Policy for Scientific Data

PDF version

Effective Date

This policy effectively replaces the previous Management Policy for Scientific Data on September 1, 2013

Application

This policy applies to all scientific Data collected or generated by Fisheries and Oceans Canada.

Context

Fisheries and Oceans Canada, DFO, through its own programs and through exchanges with national and international organisations, has acquired over the years and continues to acquire, a large volume of Scientific Data and information. The Scientific Data policy is needed to preserve, enhance and facilitate the use of the valuable and irreplaceable Scientific Data resources of DFO.

This Policy supports the Departmental mission and strategic outcomes:

“Through sound science, forward-looking policy, and operational and service excellence, DFO employees work collaboratively toward the following strategic outcomes:

  • Economically Prosperous Maritime Sectors and Fisheries;
  • Sustainable Aquatic Ecosystems; and
  • Safe and Secure Waters.”

by protecting the factual basis on which decision are made, policies are developed, and on which operations and services rest.

This Policy conforms to the Government of Canada Policy on Information Management, while allowing flexibility to accommodate the many Scientific Data sharing arrangements and obligations DFO has with external agencies in Canada and internationally.

This policy is to be evergreen, and will be linked to a strategic implementation plan. The policy and implementation plan will be revised and adjusted as imposed by resource constraints.

Definitions

Within this document the following definitions will prevail:

Data are qualitative or quantitative values that characterize either the environment, organisms living in the environment or human activities relating to environmental resources.  Data can either be obtained through direct measurement or be derived from other Data for example numerical modelling output.   It is understood that “Data” and “Scientific Data” in the context of this document are the same.

Data Management comprises all the disciplines related to the development, execution and supervision of plans, policies, programs and practices that validate, control, protect, deliver and enhance the value of Data. This is a shared responsibility between DFO Science for Data collection, generation, assembly, transformation (content management responsibility) and stewardship, and organizations charged to provide the systems and services that enable management of Data and Metadata such as storage, applications, access and preservation in a commonly agree organizational framework.

Data Node is taken to mean an entity within DFO comprising an organization and staff dedicated to the functions of Data content management and having access to the necessary infrastructures and services to perform these functions.   There may be specialized Data Nodes that address a specific domain.

Managed Data Repository is a system under the care and control of a Data Node for storing and managing Data and Metadata of a given type.

Metadata is contextual information needed to identify, find, cite and properly understand the Data.  It includes information on authors, the programs under which the Data was collected, contact for further information, the location where the Data can be found, description of how the Data is organized and formatted, the methods by which the Data was obtained as well as the units, precisions and accuracy of the Data.

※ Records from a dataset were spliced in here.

/-- `showReference` keeps. -/
theorem showReference_ok {qq : List Instr} (s : State) (hs : Ok qq s) :
    Ok qq (showReference s) := by
  unfold showReference
  extract_lets +onlyGivenNames -underBinder -merge -useContext x1
  clear_value x1
  extract_lets +onlyGivenNames -underBinder -merge -useContext x2
  clear_value x2
  with_reducible apply setFld_ok
  with_reducible apply setFld_ok
  with_reducible assumption

/-- `bestMaster` keeps. -/
theorem bestMaster_ok {qq : List Instr} (s : State) (hs : Ok qq s) :
    Ok qq (bestMaster s) := by
  unfold bestMaster
  extract_lets +onlyGivenNames -underBinder -merge -useContext x1
  clear_value x1
  extract_lets +onlyGivenNames -underBinder -merge -useContext x2
  clear_value x2
  extract_lets +onlyGivenNames -underBinder -merge -useContext x3
  refine (?_ : Ok qq x3 → _) ?_
  on_goal 2 =>
    unfold x3
    with_reducible apply showReference_ok
    with_reducible apply decidePort_ok
    with_reducible apply decidePort_ok
    with_reducible assumption
  (clear_value x3; intro hx3)
  extract_lets +onlyGivenNames -underBinder -merge -useContext x4
  clear_value x4
  extract_lets +onlyGivenNames -underBinder -merge -useContext x5
  clear_value x5
  split
  · with_reducible assumption
  · extract_lets +onlyGivenNames -underBinder -merge -useContext x6
    clear_value x6
    extract_lets +onlyGivenNames -underBinder -merge -useContext x7
    refine (?_ : Ok qq x7 → _) ?_
    on_goal 2 =>
      unfold x7
      (with_reducible apply ok_mk; with_reducible assumption)
    (clear_value x7; intro hx7)
    split
    · extract_lets +onlyGivenNames -underBinder -merge -useContext x8
      clear_value x8
      with_reducible apply raise_ok
      with_reducible assumption
    · with_reducible assumption

/-- `showPdelays` keeps. -/
theorem showPdelays_ok {qq : List Instr} (s : State) (hs : Ok qq s) :
    Ok qq (showPdelays s) := by
  unfold showPdelays
  split
  · with_reducible assumption
  · with_reducible apply setFld_ok
    with_reducible assumption

/-- `dropPdelay` keeps. -/
theorem dropPdelay_ok {qq : List Instr} (p : Nat) (s : State) (hs : Ok qq s) :
    Ok qq (dropPdelay p s) := by
  unfold dropPdelay
  with_reducible apply showPdelays_ok
  with_reducible apply setPtpPort_ok
  with_reducible assumption

/-- `followPtp` keeps. -/
theorem followPtp_ok {qq : List Instr} (s : State) (hs : Ok qq s) :
    Ok qq (followPtp s) := by
  unfold followPtp
  extract_lets +onlyGivenNames -underBinder -merge -useContext x1
  refine (?_ : Ok qq x1 → _) ?_
  on_goal 2 =>
    unfold x1
    with_reducible apply ok_foldl
    · intro a2 a3 h4
      split
      · with_reducible apply setPtpPort_ok
        with_reducible apply setPortState_ok
        with_reducible assumption
      · split
        · with_reducible apply setPortState_ok
          with_reducible apply setPtpPort_ok
          with_reducible assumption
        · with_reducible assumption
    · with_reducible assumption
  (clear_value x1; intro hx1)
  with_reducible apply bestMaster_ok
  with_reducible apply showPdelays_ok
  with_reducible assumption

/-- `setTsq` keeps. -/
theorem setTsq_ok {qq : List Instr} (s : State) (q : List TsqEntry) (hs : Ok qq s) :
    Ok qq (setTsq s q) := by
  unfold setTsq
  with_reducible apply setFld_ok
  (with_reducible apply ok_mk; with_reducible assumption)

/-- `takeStamp` keeps. -/
theorem takeStamp_ok {qq : List Instr} (s : State) (port dom mtype seq : Nat) (hs : Ok qq s) :
    Ok qq (takeStamp s port dom mtype seq).2 := by
  unfold takeStamp
  split
  · dsimp only
    with_reducible apply setTsq_ok
    with_reducible assumption
  · with_reducible assumption

/-- `showDelay` keeps. -/
theorem showDelay_ok {qq : List Instr} (d : Int) (s : State) (hs : Ok qq s) :
    Ok qq (showDelay d s) := by
  unfold showDelay
  with_reducible apply setReg_ok
  with_reducible assumption

/-- `setDelay` keeps. -/
theorem setDelay_ok {qq : List Instr} (s : State) (p : Nat) (d : Int) (hs : Ok qq s) :
    Ok qq (setDelay s p d) := by
  unfold setDelay
  extract_lets +onlyGivenNames -underBinder -merge -useContext x1
  clear_value x1
  extract_lets +onlyGivenNames -underBinder -merge -useContext x2
  refine (?_ : Ok qq x2 → _) ?_
  on_goal 2 =>
    unfold x2
    with_reducible apply setPtpPort_ok
    with_reducible assumption
  (clear_value x2; intro hx2)
  extract_lets +onlyGivenNames -underBinder -merge -useContext x3
  refine (?_ : Ok qq x3 → _) ?_
  on_goal 2 =>
    unfold x3
    split
    · with_reducible apply showDelay_ok
      with_reducible assumption
    · with_reducible assumption
  (clear_value x3; intro hx3)
  split
  · with_reducible apply setBit_ok
    with_reducible assumption
  · with_reducible assumption

/-- `followUpRx` keeps. -/
theorem followUpRx_ok {qq : List Instr} (ext cp : Nat) (m : PtpMsg) (s : State) (hs : Ok qq s) :
    Ok qq (followUpRx ext cp m s) := by
  unfold followUpRx
  extract_lets +onlyGivenNames -underBinder -merge -useContext x1
  clear_value x1
  split
  · split
    · extract_lets +onlyGivenNames -underBinder -merge -useContext x2
      clear_value x2
      extract_lets +onlyGivenNames -underBinder -merge -useContext x3
      refine (?_ : Ok qq x3 → _) ?_
      on_goal 2 =>
        unfold x3
        with_reducible apply setPtpPort_ok
        with_reducible assumption
      (clear_value x3; intro hx3)
      split
      · extract_lets +onlyGivenNames -underBinder -merge -useContext x4
        refine (?_ : Ok qq x4 → _) ?_
        on_goal 2 =>
          unfold x4
          with_reducible apply setPortState_ok
          with_reducible apply showDelay_ok
          with_reducible assumption
        (clear_value x4; intro hx4)
        split
        · with_reducible apply measure_ok
          with_reducible assumption
        · with_reducible assumption
      · with_reducible assumption
    · with_reducible assumption
  · with_reducible assumption

/-- `delayRespRx` keeps. -/
theorem delayRespRx_ok {qq : List Instr} (cp : Nat) (m : PtpMsg) (s : State) (hs : Ok qq s) :
    Ok qq (delayRespRx cp m s) := by
  unfold delayRespRx
  extract_lets +onlyGivenNames -underBinder -merge -useContext x1
  clear_value x1
  split
  · split
    · split
      extract_lets +onlyGivenNames -underBinder -merge -useContext x2
      clear_value x2
      extract_lets +onlyGivenNames -underBinder -merge -useContext x3
      refine (?_ : Ok qq x3 → _) ?_
      on_goal 2 =>
        unfold x3
        with_reducible apply setPtpPort_ok
        with_reducible refine ok_snd (by assumption) ?_
        with_reducible apply takeStamp_ok
        with_reducible assumption
      (clear_value x3; intro hx3)
      split
      · with_reducible apply setDelay_ok
        with_reducible assumption
      · with_reducible assumption
    · with_reducible assumption
  · with_reducible assumption

/-- `pdelayRx` keeps. -/
theorem pdelayRx_ok {qq : List Instr} (ext : Nat) (m : PtpMsg) (s : State) (hs : Ok qq s) :
    Ok qq (pdelayRx ext m s) := by
  unfold pdelayRx
  extract_lets +onlyGivenNames -underBinder -merge -useContext x1
  clear_value x1
  split
  · split
    · split
      extract_lets +onlyGivenNames -underBinder -merge -useContext x2
      clear_value x2
      extract_lets +onlyGivenNames -underBinder -merge -useContext x3
      refine (?_ : Ok qq x3 → _) ?_
      on_goal 2 =>
        unfold x3
        with_reducible apply setPtpPort_ok
        with_reducible refine ok_snd (by assumption) ?_
        with_reducible apply takeStamp_ok
        with_reducible assumption
      (clear_value x3; intro hx3)
      split
      · with_reducible apply setDelay_ok
        with_reducible assumption
      · with_reducible assumption
    · with_reducible assumption
  · with_reducible assumption

/-- `ptpRx` keeps. -/
theorem ptpRx_ok {qq : List Instr} (ext : Nat) (m : PtpMsg) (s : State) (hs : Ok qq s) :
    Ok qq (ptpRx ext m s) := by
  unfold ptpRx
  extract_lets +onlyGivenNames -underBinder -merge -useContext x1
  clear_value x1
  split
  · with_reducible assumption
  · extract_lets +onlyGivenNames -underBinder -merge -useContext x2
    clear_value x2
    extract_lets +onlyGivenNames -underBinder -merge -useContext x3
    clear_value x3
    split
    · split
      · with_reducible apply setPtpPort_ok
        with_reducible assumption
      · with_reducible assumption
    · split
      · with_reducible apply followUpRx_ok
        with_reducible assumption
      · with_reducible assumption
    · split
      · extract_lets +onlyGivenNames -underBinder -merge -useContext x4
        clear_value x4
        extract_lets +onlyGivenNames -underBinder -merge -useContext x5
        clear_value x5
        extract_lets +onlyGivenNames -underBinder -merge -useContext x6
        clear_value x6
        with_reducible apply bestMaster_ok
        with_reducible apply setPtpPort_ok
        with_reducible assumption
      · with_reducible assumption
    · split
      · with_reducible apply setPtpPort_ok
        with_reducible assumption
      · with_reducible assumption
    · split
      · with_reducible apply delayRespRx_ok
        with_reducible assumption
      · with_reducible assumption
    · split
      · with_reducible apply setPtpPort_ok
        with_reducible assumption
      · with_reducible assumption
    · split
      · with_reducible apply setPtpPort_ok
        with_reducible assumption
      · with_reducible assumption
    · split
      · with_reducible apply pdelayRx_ok
        with_reducible assumption
      · with_reducible assumption
    · with_reducible assumption
    · with_reducible assumption

/-- `announceLost` keeps. -/
theorem announceLost_ok {qq : List Instr} (cp : Nat) (s : State) (hs : Ok qq s) :
    Ok qq (announceLost cp s) := by
  unfold announceLost
  split
  · with_reducible apply bestMaster_ok
    with_reducible apply setPtpPort_ok
    with_reducible assumption
  · with_reducible assumption

/-- `noteSent` keeps. -/
theorem noteSent_ok {qq : List Instr} (s : State) (p : Nat) (k : PtpKind) (hs : Ok qq s) :
    Ok qq (noteSent s p k) := by
  unfold noteSent
  extract_lets +onlyGivenNames -underBinder -merge -useContext x1
  clear_value x1
  with_reducible apply setPtpPort_ok
  with_reducible assumption

/-- `sendDue` keeps. -/
theorem sendDue_ok {qq : List Instr} (p : Nat) (k : PtpKind) (s : State) (hs : Ok qq s) :
    Ok qq (sendDue p k s) := by
  unfold sendDue
  extract_lets +onlyGivenNames -underBinder -merge -useContext x1
  clear_value x1
  split
  · extract_lets +onlyGivenNames -underBinder -merge -useContext x2
    clear_value x2
    split
    · with_reducible apply sendPtp_ok
      with_reducible apply setPtpPort_ok
      with_reducible assumption
    · extract_lets +onlyGivenNames -underBinder -merge -useContext x3
      refine (?_ : Ok qq x3 → _) ?_
      on_goal 2 =>
        unfold x3
        with_reducible apply setPtpPort_ok
        with_reducible assumption
      (clear_value x3; intro hx3)
      with_reducible apply sendPtp_ok
      with_reducible assumption
    · split
      split
      · with_reducible apply sendPtp_ok
        with_reducible apply setPtpPort_ok
        with_reducible refine ok_snd (by assumption) ?_
        with_reducible apply takeStamp_ok
        with_reducible assumption
      · with_reducible refine ok_snd (by assumption) ?_
        with_reducible apply takeStamp_ok
        with_reducible assumption
    · with_reducible assumption
  · with_reducible assumption

/-- `ptpTx` keeps. -/
theorem ptpTx_ok {qq : List Instr} (p : Nat) (k : PtpKind) (s : State) (hs : Ok qq s) :
    Ok qq (ptpTx p k s) := by
  unfold ptpTx
  extract_lets +onlyGivenNames -underBinder -merge -useContext x1
  clear_value x1
  extract_lets +onlyGivenNames -underBinder -merge -useContext x2
  clear_value x2
  extract_lets +onlyGivenNames -underBinder -merge -useContext x3
  clear_value x3
  split
  · split
    · extract_lets +onlyGivenNames -underBinder -merge -useContext x4
      refine (?_ : Ok qq x4 → _) ?_
      on_goal 2 =>
        unfold x4
        with_reducible apply noteSent_ok
        with_reducible apply setPtpPort_ok
        with_reducible assumption
      (clear_value x4; intro hx4)
      with_reducible apply sendPtp_ok
      with_reducible assumption
    · with_reducible assumption
  · split
    · extract_lets +onlyGivenNames -underBinder -merge -useContext x5
      refine (?_ : Ok qq x5 → _) ?_
      on_goal 2 =>
        unfold x5
        with_reducible apply noteSent_ok
        with_reducible apply setPtpPort_ok
        with_reducible assumption
      (clear_value x5; intro hx5)
      with_reducible apply sendPtp_ok
      with_reducible assumption
    · with_reducible assumption
  · split
    · split
      split
      · with_reducible apply sendPtp_ok
        with_reducible apply setPtpPort_ok
        with_reducible refine ok_snd (by assumption) ?_
        with_reducible apply takeStamp_ok
        with_reducible assumption
      · with_reducible refine ok_snd (by assumption) ?_
        with_reducible apply takeStamp_ok
        with_reducible assumption
    · with_reducible assumption
  · split
    · extract_lets +onlyGivenNames -underBinder -merge -useContext x6
      refine (?_ : Ok qq x6 → _) ?_
      on_goal 2 =>
        unfold x6
        with_reducible apply noteSent_ok
        with_reducible apply setPtpPort_ok
        with_reducible assumption
      (clear_value x6; intro hx6)
      with_reducible apply sendPtp_ok
      with_reducible assumption
    · with_reducible assumption
  · split
    · extract_lets +onlyGivenNames -underBinder -merge -useContext x7
      refine (?_ : Ok qq x7 → _) ?_
      on_goal 2 =>
        unfold x7
        with_reducible apply noteSent_ok
        with_reducible apply setPtpPort_ok
        with_reducible assumption
      (clear_value x7; intro hx7)
      with_reducible apply sendPtp_ok
      with_reducible assumption
    · with_reducible assumption
  · with_reducible apply sendDue_ok
    with_reducible assumption
  · with_reducible apply sendDue_ok
    with_reducible assumption
  · with_reducible apply sendDue_ok
    with_reducible assumption
  · with_reducible assumption
  · with_reducible assumption
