/-- `setSends` keeps. -/
theorem setSends_ok {qq : List Instr} (s : State) (l : List MdSend) (hs : Ok qq s) :
    Ok qq (setSends s l) := by
  unfold setSends
  (with_reducible apply ok_mk; with_reducible assumption)

/-- `mdSend` keeps. -/
theorem mdSend_ok {qq : List Instr} (op k : Nat) (s : State) (hs : Ok qq s) :
    Ok qq (mdSend op k s) := by
  unfold mdSend
  split
  · with_reducible refine ok_snd (by assumption) ?_
    with_reducible apply startRec_ok
    with_reducible assumption
  · extract_lets +onlyGivenNames -underBinder -merge -useContext x1
    clear_value x1
    extract_lets +onlyGivenNames -underBinder -merge -useContext x2
    extract_lets +onlyGivenNames -underBinder -merge -useContext x3
    clear_value x3
    extract_lets +onlyGivenNames -underBinder -merge -useContext x4
    clear_value x4
    extract_lets +onlyGivenNames -underBinder -merge -useContext x5
    split
    · with_reducible apply finishDesc_ok
      with_reducible refine ok_snd (by assumption) ?_
      with_reducible apply startRec_ok
      with_reducible assumption
    · split
      · with_reducible apply finishDesc_ok
        with_reducible refine ok_snd (by assumption) ?_
        with_reducible apply startRec_ok
        with_reducible assumption
      · split
        · with_reducible refine ok_snd (by assumption) ?_
          with_reducible apply startRec_ok
          with_reducible assumption
        · extract_lets +onlyGivenNames -underBinder -merge -useContext x6
          refine (?_ : Ok qq x6 → _) ?_
          on_goal 2 =>
            unfold x6
            with_reducible apply markRec_ok
            with_reducible refine ok_snd (by assumption) ?_
            with_reducible apply startRec_ok
            with_reducible assumption
          (clear_value x6; intro hx6)
          extract_lets +onlyGivenNames -underBinder -merge -useContext x7
          clear_value x7
          extract_lets +onlyGivenNames -underBinder -merge -useContext x8
          refine (?_ : Ok qq x8 → _) ?_
          on_goal 2 =>
            unfold x8
            split
            · (with_reducible apply ok_mk; with_reducible assumption)
            · with_reducible assumption
          (clear_value x8; intro hx8)
          split
          with_reducible apply setSends_ok
          with_reducible refine ok_snd (by assumption) ?_
          with_reducible apply trySend_ok
          with_reducible assumption

/-- `mdCommit` keeps. -/
theorem mdCommit_ok {qq : List Instr} (k : Nat) (s : State) (hs : Ok qq s) :
    Ok qq (mdCommit k s) := by
  unfold mdCommit
  split
  · with_reducible apply finishDesc_ok
    with_reducible apply setSends_ok
    with_reducible assumption
  · with_reducible assumption

/-- `mdUnresolved` keeps. -/
theorem mdUnresolved_ok {qq : List Instr} (k : Nat) (s : State) (hs : Ok qq s) :
    Ok qq (mdUnresolved k s) := by
  unfold mdUnresolved
  split
  · with_reducible apply finishDesc_ok
    with_reducible apply setSends_ok
    with_reducible assumption
  · with_reducible assumption

/-- `mdReplyTimeout` keeps. -/
theorem mdReplyTimeout_ok {qq : List Instr} (session : BitVec 128) (s : State) (hs : Ok qq s) :
    Ok qq (mdReplyTimeout session s) := by
  unfold mdReplyTimeout
  split
  · with_reducible apply raise_ok
    (with_reducible apply ok_mk; with_reducible assumption)
  · with_reducible assumption

/-- `netRxBuffer` keeps. -/
theorem netRxBuffer_ok {qq : List Instr} (k : Nat) (s : State) (hs : Ok qq s) :
    Ok qq (netRxBuffer k s) := by
  unfold netRxBuffer
  split
  · split
    · with_reducible apply finishDesc_ok
      with_reducible refine ok_snd (by assumption) ?_
      with_reducible apply startRec_ok
      with_reducible assumption
    · with_reducible refine ok_snd (by assumption) ?_
      with_reducible apply startRec_ok
      with_reducible assumption
  · with_reducible refine ok_snd (by assumption) ?_
    with_reducible apply startRec_ok
    with_reducible assumption

/-- `rxDropped` keeps. -/
theorem rxDropped_ok {qq : List Instr} (unknown : Bool) (s : State) (hs : Ok qq s) :
    Ok qq (rxDropped unknown s) := by
  unfold rxDropped
  extract_lets +onlyGivenNames -underBinder -merge -useContext x1
  refine (?_ : Ok qq x1 → _) ?_
  on_goal 2 =>
    unfold x1
    split
    · with_reducible apply satAdd_ok
      with_reducible assumption
    · with_reducible apply satAdd_ok
      with_reducible assumption
  (clear_value x1; intro hx1)
  with_reducible apply raise_ok
  with_reducible assumption
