-- ==== Sys2Proof/Laws/State.lean ====
section
/-!
SUPPORT. What each update of State does to each field: one lemma per field and update, so that no proof unfolds a record
update.
-/

namespace Sys2Proof.Machine

/-! ### A register written -/

@[simp] theorem setReg_pending (s : State) (k : Nat) (v : Word) : (setReg s k v).pending = s.pending := rfl
@[simp] theorem setReg_regs (s : State) (k : Nat) (v : Word) : (setReg s k v).regs = tset (resetVal k) s.regs k v := rfl
@[simp] theorem setReg_snaps (s : State) (k : Nat) (v : Word) : (setReg s k v).snaps = s.snaps := rfl
@[simp] theorem setReg_dram (s : State) (k : Nat) (v : Word) : (setReg s k v).dram = s.dram := rfl
@[simp] theorem setReg_soundMem (s : State) (k : Nat) (v : Word) : (setReg s k v).sound = s.sound := rfl
@[simp] theorem setReg_time (s : State) (k : Nat) (v : Word) : (setReg s k v).time = s.time := rfl
@[simp] theorem setReg_ptp (s : State) (k : Nat) (v : Word) : (setReg s k v).ptp = s.ptp := rfl
@[simp] theorem setReg_meridian (s : State) (k : Nat) (v : Word) : (setReg s k v).meridian = s.meridian := rfl
@[simp] theorem setReg_lanes (s : State) (k : Nat) (v : Word) : (setReg s k v).lanes = s.lanes := rfl
@[simp] theorem setReg_rejoin (s : State) (k : Nat) (v : Word) : (setReg s k v).rejoin = s.rejoin := rfl
@[simp] theorem setReg_chrono (s : State) (k : Nat) (v : Word) : (setReg s k v).chrono = s.chrono := rfl
@[simp] theorem setReg_jobs (s : State) (k : Nat) (v : Word) : (setReg s k v).jobs = s.jobs := rfl
@[simp] theorem setReg_rings (s : State) (k : Nat) (v : Word) : (setReg s k v).rings = s.rings := rfl
@[simp] theorem setReg_journal (s : State) (k : Nat) (v : Word) : (setReg s k v).journal = s.journal := rfl
@[simp] theorem setReg_journalBuildSet (s : State) (k : Nat) (v : Word) : (setReg s k v).journalBuildSet = s.journalBuildSet := rfl
@[simp] theorem setReg_journalSetup (s : State) (k : Nat) (v : Word) : (setReg s k v).journalSetup = s.journalSetup := rfl
@[simp] theorem setReg_journalBad (s : State) (k : Nat) (v : Word) : (setReg s k v).journalBad = s.journalBad := rfl
@[simp] theorem setReg_evq (s : State) (k : Nat) (v : Word) : (setReg s k v).evq = s.evq := rfl
@[simp] theorem setReg_retain (s : State) (k : Nat) (v : Word) : (setReg s k v).retain = s.retain := rfl
@[simp] theorem setReg_restart (s : State) (k : Nat) (v : Word) : (setReg s k v).restart = s.restart := rfl
@[simp] theorem setReg_force (s : State) (k : Nat) (v : Word) : (setReg s k v).force = s.force := rfl
@[simp] theorem setReg_net (s : State) (k : Nat) (v : Word) : (setReg s k v).net = s.net := rfl
@[simp] theorem setReg_safe (s : State) (k : Nat) (v : Word) : (setReg s k v).safe = s.safe := rfl
@[simp] theorem setReg_can (s : State) (k : Nat) (v : Word) : (setReg s k v).can = s.can := rfl
@[simp] theorem setReg_filters (s : State) (k : Nat) (v : Word) : (setReg s k v).filters = s.filters := rfl
@[simp] theorem setReg_isth (s : State) (k : Nat) (v : Word) : (setReg s k v).isth = s.isth := rfl
@[simp] theorem setReg_holm (s : State) (k : Nat) (v : Word) : (setReg s k v).holm = s.holm := rfl
@[simp] theorem setReg_motion (s : State) (k : Nat) (v : Word) : (setReg s k v).motion = s.motion := rfl
@[simp] theorem setReg_fm (s : State) (k : Nat) (v : Word) : (setReg s k v).fm = s.fm := rfl
@[simp] theorem setReg_pair (s : State) (k : Nat) (v : Word) : (setReg s k v).pair = s.pair := rfl
@[simp] theorem setReg_skerry (s : State) (k : Nat) (v : Word) : (setReg s k v).skerry = s.skerry := rfl
@[simp] theorem setReg_store (s : State) (k : Nat) (v : Word) : (setReg s k v).store = s.store := rfl
@[simp] theorem setReg_recorder (s : State) (k : Nat) (v : Word) : (setReg s k v).recorder = s.recorder := rfl
@[simp] theorem setReg_recQ (s : State) (k : Nat) (v : Word) : (setReg s k v).recQ = s.recQ := rfl
@[simp] theorem setReg_svc (s : State) (k : Nat) (v : Word) : (setReg s k v).svc = s.svc := rfl
@[simp] theorem setReg_tap (s : State) (k : Nat) (v : Word) : (setReg s k v).tap = s.tap := rfl
@[simp] theorem setReg_out (s : State) (k : Nat) (v : Word) : (setReg s k v).out = s.out := rfl
@[simp] theorem setReg_freeCount (s : State) (k : Nat) (v : Word) : (setReg s k v).freeCount = s.freeCount := rfl

/-! ### A field written -/

@[simp] theorem setFld_pending (s : State) (k hi lo v : Nat) : (setFld s k hi lo v).pending = s.pending := rfl
@[simp] theorem setFld_snaps (s : State) (k hi lo v : Nat) : (setFld s k hi lo v).snaps = s.snaps := rfl
@[simp] theorem setFld_dram (s : State) (k hi lo v : Nat) : (setFld s k hi lo v).dram = s.dram := rfl
@[simp] theorem setFld_soundMem (s : State) (k hi lo v : Nat) : (setFld s k hi lo v).sound = s.sound := rfl
@[simp] theorem setFld_time (s : State) (k hi lo v : Nat) : (setFld s k hi lo v).time = s.time := rfl
@[simp] theorem setFld_ptp (s : State) (k hi lo v : Nat) : (setFld s k hi lo v).ptp = s.ptp := rfl
@[simp] theorem setFld_meridian (s : State) (k hi lo v : Nat) : (setFld s k hi lo v).meridian = s.meridian := rfl
@[simp] theorem setFld_lanes (s : State) (k hi lo v : Nat) : (setFld s k hi lo v).lanes = s.lanes := rfl
@[simp] theorem setFld_rejoin (s : State) (k hi lo v : Nat) : (setFld s k hi lo v).rejoin = s.rejoin := rfl
@[simp] theorem setFld_chrono (s : State) (k hi lo v : Nat) : (setFld s k hi lo v).chrono = s.chrono := rfl
@[simp] theorem setFld_jobs (s : State) (k hi lo v : Nat) : (setFld s k hi lo v).jobs = s.jobs := rfl
@[simp] theorem setFld_rings (s : State) (k hi lo v : Nat) : (setFld s k hi lo v).rings = s.rings := rfl
@[simp] theorem setFld_journal (s : State) (k hi lo v : Nat) : (setFld s k hi lo v).journal = s.journal := rfl
@[simp] theorem setFld_journalBuildSet (s : State) (k hi lo v : Nat) : (setFld s k hi lo v).journalBuildSet = s.journalBuildSet := rfl
@[simp] theorem setFld_journalSetup (s : State) (k hi lo v : Nat) : (setFld s k hi lo v).journalSetup = s.journalSetup := rfl
@[simp] theorem setFld_journalBad (s : State) (k hi lo v : Nat) : (setFld s k hi lo v).journalBad = s.journalBad := rfl
@[simp] theorem setFld_evq (s : State) (k hi lo v : Nat) : (setFld s k hi lo v).evq = s.evq := rfl
@[simp] theorem setFld_retain (s : State) (k hi lo v : Nat) : (setFld s k hi lo v).retain = s.retain := rfl
@[simp] theorem setFld_restart (s : State) (k hi lo v : Nat) : (setFld s k hi lo v).restart = s.restart := rfl
@[simp] theorem setFld_force (s : State) (k hi lo v : Nat) : (setFld s k hi lo v).force = s.force := rfl
@[simp] theorem setFld_net (s : State) (k hi lo v : Nat) : (setFld s k hi lo v).net = s.net := rfl
@[simp] theorem setFld_safe (s : State) (k hi lo v : Nat) : (setFld s k hi lo v).safe = s.safe := rfl
@[simp] theorem setFld_can (s : State) (k hi lo v : Nat) : (setFld s k hi lo v).can = s.can := rfl
@[simp] theorem setFld_filters (s : State) (k hi lo v : Nat) : (setFld s k hi lo v).filters = s.filters := rfl
@[simp] theorem setFld_isth (s : State) (k hi lo v : Nat) : (setFld s k hi lo v).isth = s.isth := rfl
@[simp] theorem setFld_holm (s : State) (k hi lo v : Nat) : (setFld s k hi lo v).holm = s.holm := rfl
@[simp] theorem setFld_motion (s : State) (k hi lo v : Nat) : (setFld s k hi lo v).motion = s.motion := rfl
@[simp] theorem setFld_fm (s : State) (k hi lo v : Nat) : (setFld s k hi lo v).fm = s.fm := rfl
@[simp] theorem setFld_pair (s : State) (k hi lo v : Nat) : (setFld s k hi lo v).pair = s.pair := rfl
@[simp] theorem setFld_skerry (s : State) (k hi lo v : Nat) : (setFld s k hi lo v).skerry = s.skerry := rfl
@[simp] theorem setFld_store (s : State) (k hi lo v : Nat) : (setFld s k hi lo v).store = s.store := rfl
@[simp] theorem setFld_recorder (s : State) (k hi lo v : Nat) : (setFld s k hi lo v).recorder = s.recorder := rfl
@[simp] theorem setFld_recQ (s : State) (k hi lo v : Nat) : (setFld s k hi lo v).recQ = s.recQ := rfl
@[simp] theorem setFld_svc (s : State) (k hi lo v : Nat) : (setFld s k hi lo v).svc = s.svc := rfl
@[simp] theorem setFld_tap (s : State) (k hi lo v : Nat) : (setFld s k hi lo v).tap = s.tap := rfl
@[simp] theorem setFld_out (s : State) (k hi lo v : Nat) : (setFld s k hi lo v).out = s.out := rfl
@[simp] theorem setFld_freeCount (s : State) (k hi lo v : Nat) : (setFld s k hi lo v).freeCount = s.freeCount := rfl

Science refers to the organization in DFO responsible for conducting scientific activities.  It includes the Ecosystems and Oceans Science (EOS) sector, the organizations under the Regional Directors of Science, or any other bodies that hold similar responsibilities as the DFO organization evolves.

Policy Statement

Objective

The objective of this policy is to ensure the safeguard of scientific Data holdings and to maximise the usefulness of Data through interconnectivity, accessibility and adherence to standards.

Expected Results

The outcomes of this policy are:

  • secure Data now and in future,
  • interconnected and interoperable Data;
  • useful Data discoverable and accessible through standard means; and
  • cost effective Data management.

Policy Requirements

Principles

Scientific Data sets are valuable national resources that have been acquired through decades of investment, enabling DFO to maintain world leadership in aquatic sciences. These Data are irreplaceable, and must be protected and managed to ensure long-term availability.

To be useful scientific Data must be accessible, usable and of known quality.  Because of the complex and often unique nature of scientific Data as well as the fact that scientist are themselves the largest users of Data, it is essential that Science at DFO be responsible for managing the quality, flow, organization and dissemination of Data to ensure its meaning and usefulness are preserved.

Scientific Data retain their value indefinitely and therefore must be preserved forever.  It is paramount that Data be managed and archived so that they remain intelligible in the long term.  To ensure proper management and protection, all scientific Data collected by DFO must be submitted to a Managed Data Repository immediately after the measurements have been processed or derived Data created. 

For decision making, the most recent Data are typically the most critical.  To obtain maximum benefit to DFO and to the user community at large, scientific Data must be made available as soon as possible.

The Government of Canada’s Open Data Policy as well as DFOs philosophy promote full and open access to Data whenever possible and subject to particular departmental, national and international obligations regarding sensitivity and confidentiality.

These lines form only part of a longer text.